§ **Entries provided**:
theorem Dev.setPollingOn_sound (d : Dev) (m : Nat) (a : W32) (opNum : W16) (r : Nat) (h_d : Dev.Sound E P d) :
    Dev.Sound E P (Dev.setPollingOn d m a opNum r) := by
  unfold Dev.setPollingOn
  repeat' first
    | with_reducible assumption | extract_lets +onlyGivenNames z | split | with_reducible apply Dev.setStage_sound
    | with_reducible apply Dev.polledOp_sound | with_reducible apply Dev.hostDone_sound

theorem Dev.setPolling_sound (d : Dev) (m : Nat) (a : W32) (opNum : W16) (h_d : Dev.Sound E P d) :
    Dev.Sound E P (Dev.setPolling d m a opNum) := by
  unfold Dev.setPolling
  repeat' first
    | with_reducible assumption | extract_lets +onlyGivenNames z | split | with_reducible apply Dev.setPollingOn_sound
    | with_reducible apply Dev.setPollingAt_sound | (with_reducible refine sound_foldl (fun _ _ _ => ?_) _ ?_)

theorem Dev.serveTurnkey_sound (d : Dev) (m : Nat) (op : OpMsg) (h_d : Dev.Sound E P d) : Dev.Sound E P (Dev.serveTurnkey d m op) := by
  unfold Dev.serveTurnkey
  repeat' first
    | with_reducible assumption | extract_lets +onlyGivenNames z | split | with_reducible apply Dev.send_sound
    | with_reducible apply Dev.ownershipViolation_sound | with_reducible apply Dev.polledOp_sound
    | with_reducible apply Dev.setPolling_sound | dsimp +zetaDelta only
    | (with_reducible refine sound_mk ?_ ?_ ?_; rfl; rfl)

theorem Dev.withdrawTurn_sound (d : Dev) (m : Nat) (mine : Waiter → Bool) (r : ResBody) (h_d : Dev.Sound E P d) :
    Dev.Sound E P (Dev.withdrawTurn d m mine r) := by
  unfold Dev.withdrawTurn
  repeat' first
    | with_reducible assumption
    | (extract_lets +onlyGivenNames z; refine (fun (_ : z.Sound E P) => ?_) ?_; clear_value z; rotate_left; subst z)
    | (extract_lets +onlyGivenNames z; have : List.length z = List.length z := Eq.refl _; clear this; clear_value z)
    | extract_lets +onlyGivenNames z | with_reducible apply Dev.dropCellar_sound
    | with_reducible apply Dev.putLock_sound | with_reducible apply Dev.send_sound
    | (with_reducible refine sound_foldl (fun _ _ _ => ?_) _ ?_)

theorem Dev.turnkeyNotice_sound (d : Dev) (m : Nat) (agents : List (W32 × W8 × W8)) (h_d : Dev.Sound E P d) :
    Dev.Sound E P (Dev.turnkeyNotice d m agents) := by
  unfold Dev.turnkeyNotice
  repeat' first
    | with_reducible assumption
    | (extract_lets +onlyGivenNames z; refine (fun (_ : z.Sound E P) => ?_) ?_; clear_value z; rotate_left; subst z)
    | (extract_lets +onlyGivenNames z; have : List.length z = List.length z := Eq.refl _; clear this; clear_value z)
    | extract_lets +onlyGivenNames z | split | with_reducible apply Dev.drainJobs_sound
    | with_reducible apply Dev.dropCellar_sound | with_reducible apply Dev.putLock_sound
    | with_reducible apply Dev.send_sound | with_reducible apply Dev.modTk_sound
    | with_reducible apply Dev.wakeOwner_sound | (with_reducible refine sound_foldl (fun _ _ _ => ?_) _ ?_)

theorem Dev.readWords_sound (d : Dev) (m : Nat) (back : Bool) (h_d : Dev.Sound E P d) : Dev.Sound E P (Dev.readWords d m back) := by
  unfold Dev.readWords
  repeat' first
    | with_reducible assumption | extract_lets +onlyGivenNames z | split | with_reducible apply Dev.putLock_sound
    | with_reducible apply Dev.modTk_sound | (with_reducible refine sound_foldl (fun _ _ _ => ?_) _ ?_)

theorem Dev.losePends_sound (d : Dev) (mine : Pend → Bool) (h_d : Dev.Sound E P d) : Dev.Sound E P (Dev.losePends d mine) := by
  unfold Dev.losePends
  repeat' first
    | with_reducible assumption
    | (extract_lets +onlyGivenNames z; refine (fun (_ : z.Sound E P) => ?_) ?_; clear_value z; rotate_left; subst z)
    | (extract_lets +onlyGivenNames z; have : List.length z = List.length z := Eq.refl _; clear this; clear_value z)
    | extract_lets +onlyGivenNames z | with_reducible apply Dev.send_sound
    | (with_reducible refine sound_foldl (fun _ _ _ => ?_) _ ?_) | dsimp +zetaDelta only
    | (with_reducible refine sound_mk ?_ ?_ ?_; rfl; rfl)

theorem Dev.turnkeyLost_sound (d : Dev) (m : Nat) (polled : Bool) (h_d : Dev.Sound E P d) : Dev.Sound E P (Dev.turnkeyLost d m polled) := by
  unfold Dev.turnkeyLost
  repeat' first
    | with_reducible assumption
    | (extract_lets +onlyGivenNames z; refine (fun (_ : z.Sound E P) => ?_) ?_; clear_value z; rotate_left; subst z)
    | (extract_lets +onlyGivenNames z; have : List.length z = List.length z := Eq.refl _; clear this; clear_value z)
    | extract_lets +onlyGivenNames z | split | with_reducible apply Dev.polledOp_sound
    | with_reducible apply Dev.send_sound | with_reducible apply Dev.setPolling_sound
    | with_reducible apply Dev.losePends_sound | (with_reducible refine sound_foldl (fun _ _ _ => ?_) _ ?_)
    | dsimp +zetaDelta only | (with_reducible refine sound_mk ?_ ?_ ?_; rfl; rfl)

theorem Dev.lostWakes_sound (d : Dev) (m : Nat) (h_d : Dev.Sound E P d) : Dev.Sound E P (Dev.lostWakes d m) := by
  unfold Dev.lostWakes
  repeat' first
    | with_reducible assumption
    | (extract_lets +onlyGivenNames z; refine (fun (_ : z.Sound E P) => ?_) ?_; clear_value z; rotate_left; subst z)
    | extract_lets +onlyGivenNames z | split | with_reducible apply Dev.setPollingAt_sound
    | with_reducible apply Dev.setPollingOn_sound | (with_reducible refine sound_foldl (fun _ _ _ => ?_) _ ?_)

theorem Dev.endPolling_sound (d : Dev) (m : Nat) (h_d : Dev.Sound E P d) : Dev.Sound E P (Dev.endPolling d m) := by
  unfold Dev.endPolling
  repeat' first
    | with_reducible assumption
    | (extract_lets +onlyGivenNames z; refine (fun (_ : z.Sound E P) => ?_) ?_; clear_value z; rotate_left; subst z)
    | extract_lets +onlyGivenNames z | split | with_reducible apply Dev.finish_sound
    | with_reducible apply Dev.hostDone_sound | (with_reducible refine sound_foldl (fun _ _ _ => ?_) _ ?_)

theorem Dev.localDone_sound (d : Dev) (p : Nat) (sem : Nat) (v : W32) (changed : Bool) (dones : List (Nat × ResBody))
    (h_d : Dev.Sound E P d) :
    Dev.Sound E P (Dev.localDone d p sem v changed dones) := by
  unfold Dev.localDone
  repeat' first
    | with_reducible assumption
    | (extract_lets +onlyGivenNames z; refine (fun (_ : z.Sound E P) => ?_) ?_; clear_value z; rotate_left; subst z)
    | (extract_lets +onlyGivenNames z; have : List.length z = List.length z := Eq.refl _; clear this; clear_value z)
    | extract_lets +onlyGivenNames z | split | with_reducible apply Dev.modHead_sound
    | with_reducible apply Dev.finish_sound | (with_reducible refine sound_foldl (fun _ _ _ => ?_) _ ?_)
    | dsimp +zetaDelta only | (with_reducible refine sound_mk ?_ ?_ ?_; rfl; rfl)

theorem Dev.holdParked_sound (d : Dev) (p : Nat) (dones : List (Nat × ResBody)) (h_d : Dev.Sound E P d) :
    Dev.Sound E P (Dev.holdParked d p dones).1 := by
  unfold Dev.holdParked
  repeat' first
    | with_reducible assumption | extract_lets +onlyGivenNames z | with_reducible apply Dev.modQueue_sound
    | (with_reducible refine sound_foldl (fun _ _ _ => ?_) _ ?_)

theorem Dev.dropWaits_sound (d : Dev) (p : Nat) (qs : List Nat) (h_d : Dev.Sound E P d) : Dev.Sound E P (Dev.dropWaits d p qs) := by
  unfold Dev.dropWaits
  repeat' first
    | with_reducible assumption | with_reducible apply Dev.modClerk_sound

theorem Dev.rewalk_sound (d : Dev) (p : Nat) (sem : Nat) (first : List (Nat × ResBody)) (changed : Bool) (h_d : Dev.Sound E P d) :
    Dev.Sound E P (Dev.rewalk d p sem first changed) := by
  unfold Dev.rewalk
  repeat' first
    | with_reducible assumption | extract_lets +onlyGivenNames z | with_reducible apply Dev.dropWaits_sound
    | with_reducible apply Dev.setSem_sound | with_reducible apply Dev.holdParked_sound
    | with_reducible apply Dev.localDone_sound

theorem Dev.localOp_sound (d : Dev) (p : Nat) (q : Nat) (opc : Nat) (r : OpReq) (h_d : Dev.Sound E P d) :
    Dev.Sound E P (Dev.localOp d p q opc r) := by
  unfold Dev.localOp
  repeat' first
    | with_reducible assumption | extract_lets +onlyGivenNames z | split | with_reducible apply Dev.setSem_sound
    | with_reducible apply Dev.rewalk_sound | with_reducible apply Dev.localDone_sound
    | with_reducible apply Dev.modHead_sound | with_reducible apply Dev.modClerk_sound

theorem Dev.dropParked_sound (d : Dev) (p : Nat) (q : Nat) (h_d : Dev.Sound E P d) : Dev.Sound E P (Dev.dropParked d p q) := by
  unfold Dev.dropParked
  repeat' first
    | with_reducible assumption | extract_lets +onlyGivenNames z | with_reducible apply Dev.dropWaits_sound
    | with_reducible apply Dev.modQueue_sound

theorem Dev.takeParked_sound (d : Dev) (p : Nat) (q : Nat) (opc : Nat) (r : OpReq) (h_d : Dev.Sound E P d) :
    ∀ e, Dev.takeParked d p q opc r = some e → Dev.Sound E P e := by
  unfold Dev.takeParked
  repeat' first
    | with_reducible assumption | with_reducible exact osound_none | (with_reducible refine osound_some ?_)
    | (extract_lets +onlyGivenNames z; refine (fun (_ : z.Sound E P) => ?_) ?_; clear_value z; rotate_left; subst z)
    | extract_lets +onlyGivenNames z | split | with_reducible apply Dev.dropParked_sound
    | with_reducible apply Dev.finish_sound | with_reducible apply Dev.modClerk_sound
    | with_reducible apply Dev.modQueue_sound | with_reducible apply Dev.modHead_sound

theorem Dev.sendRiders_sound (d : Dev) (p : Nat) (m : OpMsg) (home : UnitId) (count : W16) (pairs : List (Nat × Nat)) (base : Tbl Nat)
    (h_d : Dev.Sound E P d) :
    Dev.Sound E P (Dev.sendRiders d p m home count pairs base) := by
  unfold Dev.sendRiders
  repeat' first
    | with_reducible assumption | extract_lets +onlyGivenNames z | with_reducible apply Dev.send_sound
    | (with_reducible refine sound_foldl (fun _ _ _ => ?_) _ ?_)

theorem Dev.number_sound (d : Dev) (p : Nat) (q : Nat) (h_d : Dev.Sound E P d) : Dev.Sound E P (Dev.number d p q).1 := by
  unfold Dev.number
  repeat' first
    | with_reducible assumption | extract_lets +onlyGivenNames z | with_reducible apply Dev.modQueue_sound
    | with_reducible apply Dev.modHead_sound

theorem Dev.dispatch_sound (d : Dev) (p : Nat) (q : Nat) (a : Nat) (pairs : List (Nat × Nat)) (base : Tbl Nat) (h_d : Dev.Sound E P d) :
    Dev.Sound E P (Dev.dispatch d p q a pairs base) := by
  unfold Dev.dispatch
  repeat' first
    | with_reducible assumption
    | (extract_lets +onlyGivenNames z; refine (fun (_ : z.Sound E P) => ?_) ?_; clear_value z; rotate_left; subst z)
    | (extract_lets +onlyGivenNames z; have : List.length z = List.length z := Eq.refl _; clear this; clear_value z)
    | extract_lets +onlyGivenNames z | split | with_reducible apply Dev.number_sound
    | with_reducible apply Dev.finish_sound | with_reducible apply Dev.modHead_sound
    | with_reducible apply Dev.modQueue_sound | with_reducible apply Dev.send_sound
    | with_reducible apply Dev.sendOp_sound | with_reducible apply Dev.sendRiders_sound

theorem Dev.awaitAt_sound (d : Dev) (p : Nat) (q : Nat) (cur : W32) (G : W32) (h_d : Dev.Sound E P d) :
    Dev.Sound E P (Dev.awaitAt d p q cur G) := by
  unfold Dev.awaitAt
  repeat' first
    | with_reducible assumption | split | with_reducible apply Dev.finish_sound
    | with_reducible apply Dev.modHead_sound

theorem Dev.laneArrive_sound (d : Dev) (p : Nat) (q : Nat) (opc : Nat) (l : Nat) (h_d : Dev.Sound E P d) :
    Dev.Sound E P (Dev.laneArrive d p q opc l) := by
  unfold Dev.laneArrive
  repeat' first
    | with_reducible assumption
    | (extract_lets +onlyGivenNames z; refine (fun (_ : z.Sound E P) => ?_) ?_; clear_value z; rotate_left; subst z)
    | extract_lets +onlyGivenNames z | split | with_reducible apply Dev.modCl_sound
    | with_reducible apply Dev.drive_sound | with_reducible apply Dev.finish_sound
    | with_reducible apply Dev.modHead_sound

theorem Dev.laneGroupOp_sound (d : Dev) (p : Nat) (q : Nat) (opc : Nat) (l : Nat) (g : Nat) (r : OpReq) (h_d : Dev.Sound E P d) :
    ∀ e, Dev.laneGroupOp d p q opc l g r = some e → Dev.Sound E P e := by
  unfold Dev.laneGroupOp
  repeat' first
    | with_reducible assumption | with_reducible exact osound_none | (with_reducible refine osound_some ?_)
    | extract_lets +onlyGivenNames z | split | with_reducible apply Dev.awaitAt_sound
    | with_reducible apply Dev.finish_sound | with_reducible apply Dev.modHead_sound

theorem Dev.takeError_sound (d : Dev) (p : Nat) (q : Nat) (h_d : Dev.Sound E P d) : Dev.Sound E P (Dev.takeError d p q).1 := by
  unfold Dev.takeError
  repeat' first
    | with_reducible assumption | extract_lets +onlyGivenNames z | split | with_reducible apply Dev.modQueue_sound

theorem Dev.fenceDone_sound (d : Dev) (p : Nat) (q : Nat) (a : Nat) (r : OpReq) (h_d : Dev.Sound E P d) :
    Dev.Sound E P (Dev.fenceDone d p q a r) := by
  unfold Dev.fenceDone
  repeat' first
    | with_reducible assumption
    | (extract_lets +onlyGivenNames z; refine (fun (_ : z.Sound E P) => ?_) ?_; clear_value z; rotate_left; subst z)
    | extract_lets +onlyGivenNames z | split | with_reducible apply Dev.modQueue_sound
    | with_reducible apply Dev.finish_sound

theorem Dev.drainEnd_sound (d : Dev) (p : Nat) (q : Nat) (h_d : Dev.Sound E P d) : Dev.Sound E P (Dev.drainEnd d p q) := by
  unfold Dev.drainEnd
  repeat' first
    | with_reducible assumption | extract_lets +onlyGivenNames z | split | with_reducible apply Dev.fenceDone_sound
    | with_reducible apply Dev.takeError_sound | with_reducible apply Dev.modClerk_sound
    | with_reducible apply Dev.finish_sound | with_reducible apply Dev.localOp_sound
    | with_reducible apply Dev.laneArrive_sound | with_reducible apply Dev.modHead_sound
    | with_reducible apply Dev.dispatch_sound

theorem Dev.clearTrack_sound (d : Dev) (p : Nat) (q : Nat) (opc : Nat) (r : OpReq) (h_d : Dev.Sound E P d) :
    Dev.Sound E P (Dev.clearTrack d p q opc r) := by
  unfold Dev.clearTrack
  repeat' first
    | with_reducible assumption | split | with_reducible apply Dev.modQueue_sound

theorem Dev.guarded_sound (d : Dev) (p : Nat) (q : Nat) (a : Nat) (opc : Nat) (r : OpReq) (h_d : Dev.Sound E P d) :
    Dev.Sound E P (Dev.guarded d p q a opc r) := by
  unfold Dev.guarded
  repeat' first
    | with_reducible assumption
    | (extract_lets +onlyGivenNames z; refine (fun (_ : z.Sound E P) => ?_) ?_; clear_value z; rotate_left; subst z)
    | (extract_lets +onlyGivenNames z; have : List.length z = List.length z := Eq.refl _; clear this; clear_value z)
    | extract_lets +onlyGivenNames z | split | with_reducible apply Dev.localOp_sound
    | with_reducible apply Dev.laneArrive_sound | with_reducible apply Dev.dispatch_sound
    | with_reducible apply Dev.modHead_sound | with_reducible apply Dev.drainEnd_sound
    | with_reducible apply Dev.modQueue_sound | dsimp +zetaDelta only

§ **Task brief**: Nothing outside this range should appear: the lines from the start of the listing through the line with "split | with_reducible apply Dev.setPollingOn_sound", each reproduced exactly, both ends included.

§ **Your solution**:
theorem Dev.setPollingOn_sound (d : Dev) (m : Nat) (a : W32) (opNum : W16) (r : Nat) (h_d : Dev.Sound E P d) :
    Dev.Sound E P (Dev.setPollingOn d m a opNum r) := by
  unfold Dev.setPollingOn
  repeat' first
    | with_reducible assumption | extract_lets +onlyGivenNames z | split | with_reducible apply Dev.setStage_sound
    | with_reducible apply Dev.polledOp_sound | with_reducible apply Dev.hostDone_sound

theorem Dev.setPolling_sound (d : Dev) (m : Nat) (a : W32) (opNum : W16) (h_d : Dev.Sound E P d) :
    Dev.Sound E P (Dev.setPolling d m a opNum) := by
  unfold Dev.setPolling
  repeat' first
    | with_reducible assumption | extract_lets +onlyGivenNames z | split | with_reducible apply Dev.setPollingOn_sound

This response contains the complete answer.